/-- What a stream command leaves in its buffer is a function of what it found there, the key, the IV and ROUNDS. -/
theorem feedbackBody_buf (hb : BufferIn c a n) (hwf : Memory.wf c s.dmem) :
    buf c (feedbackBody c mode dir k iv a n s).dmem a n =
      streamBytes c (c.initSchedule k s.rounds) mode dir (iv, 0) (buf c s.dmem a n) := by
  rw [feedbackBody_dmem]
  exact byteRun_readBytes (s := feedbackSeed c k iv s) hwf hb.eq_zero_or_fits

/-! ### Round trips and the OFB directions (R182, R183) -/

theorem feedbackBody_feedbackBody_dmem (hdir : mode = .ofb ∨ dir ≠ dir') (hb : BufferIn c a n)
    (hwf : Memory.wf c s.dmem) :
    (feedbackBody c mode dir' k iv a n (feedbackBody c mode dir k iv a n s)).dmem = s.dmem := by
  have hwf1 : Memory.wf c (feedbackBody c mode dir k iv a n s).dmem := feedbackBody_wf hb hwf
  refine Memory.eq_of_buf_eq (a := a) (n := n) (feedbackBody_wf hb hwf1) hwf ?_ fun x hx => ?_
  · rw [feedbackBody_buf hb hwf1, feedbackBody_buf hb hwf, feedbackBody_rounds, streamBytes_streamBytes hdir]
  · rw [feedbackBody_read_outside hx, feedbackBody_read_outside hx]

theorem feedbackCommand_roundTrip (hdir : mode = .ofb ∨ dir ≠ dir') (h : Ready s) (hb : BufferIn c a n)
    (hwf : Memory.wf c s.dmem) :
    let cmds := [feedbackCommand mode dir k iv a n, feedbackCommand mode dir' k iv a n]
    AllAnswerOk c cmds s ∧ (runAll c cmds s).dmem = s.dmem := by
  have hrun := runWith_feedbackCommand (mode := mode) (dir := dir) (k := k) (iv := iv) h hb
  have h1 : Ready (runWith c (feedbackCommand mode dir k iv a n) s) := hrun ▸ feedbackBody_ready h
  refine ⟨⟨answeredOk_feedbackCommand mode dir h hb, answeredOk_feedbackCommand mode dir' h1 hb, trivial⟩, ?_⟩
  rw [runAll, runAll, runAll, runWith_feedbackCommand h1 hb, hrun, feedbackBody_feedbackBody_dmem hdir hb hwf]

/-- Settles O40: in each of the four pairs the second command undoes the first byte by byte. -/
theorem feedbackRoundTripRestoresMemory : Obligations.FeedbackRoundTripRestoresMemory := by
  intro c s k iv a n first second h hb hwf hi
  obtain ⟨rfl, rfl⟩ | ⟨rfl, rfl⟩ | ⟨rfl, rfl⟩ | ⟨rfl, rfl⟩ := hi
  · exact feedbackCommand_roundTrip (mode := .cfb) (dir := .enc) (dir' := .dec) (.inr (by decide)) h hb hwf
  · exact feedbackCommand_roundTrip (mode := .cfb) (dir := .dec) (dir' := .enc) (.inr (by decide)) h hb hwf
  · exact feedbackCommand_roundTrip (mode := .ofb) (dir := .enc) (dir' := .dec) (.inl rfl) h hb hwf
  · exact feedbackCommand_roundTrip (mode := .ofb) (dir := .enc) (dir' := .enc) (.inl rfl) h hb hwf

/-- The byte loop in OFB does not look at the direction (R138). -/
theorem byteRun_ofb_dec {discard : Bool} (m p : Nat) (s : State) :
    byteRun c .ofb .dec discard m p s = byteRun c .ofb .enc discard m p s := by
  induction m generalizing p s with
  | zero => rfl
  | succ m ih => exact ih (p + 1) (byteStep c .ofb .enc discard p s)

§ **Task statement**:
Return all lines in the data that include the word "Ready".

§ **Result of the task**:
theorem feedbackCommand_roundTrip (hdir : mode = .ofb ∨ dir ≠ dir') (h : Ready s) (hb : BufferIn c a n)
  have h1 : Ready (runWith c (feedbackCommand mode dir k iv a n) s) := hrun ▸ feedbackBody_ready h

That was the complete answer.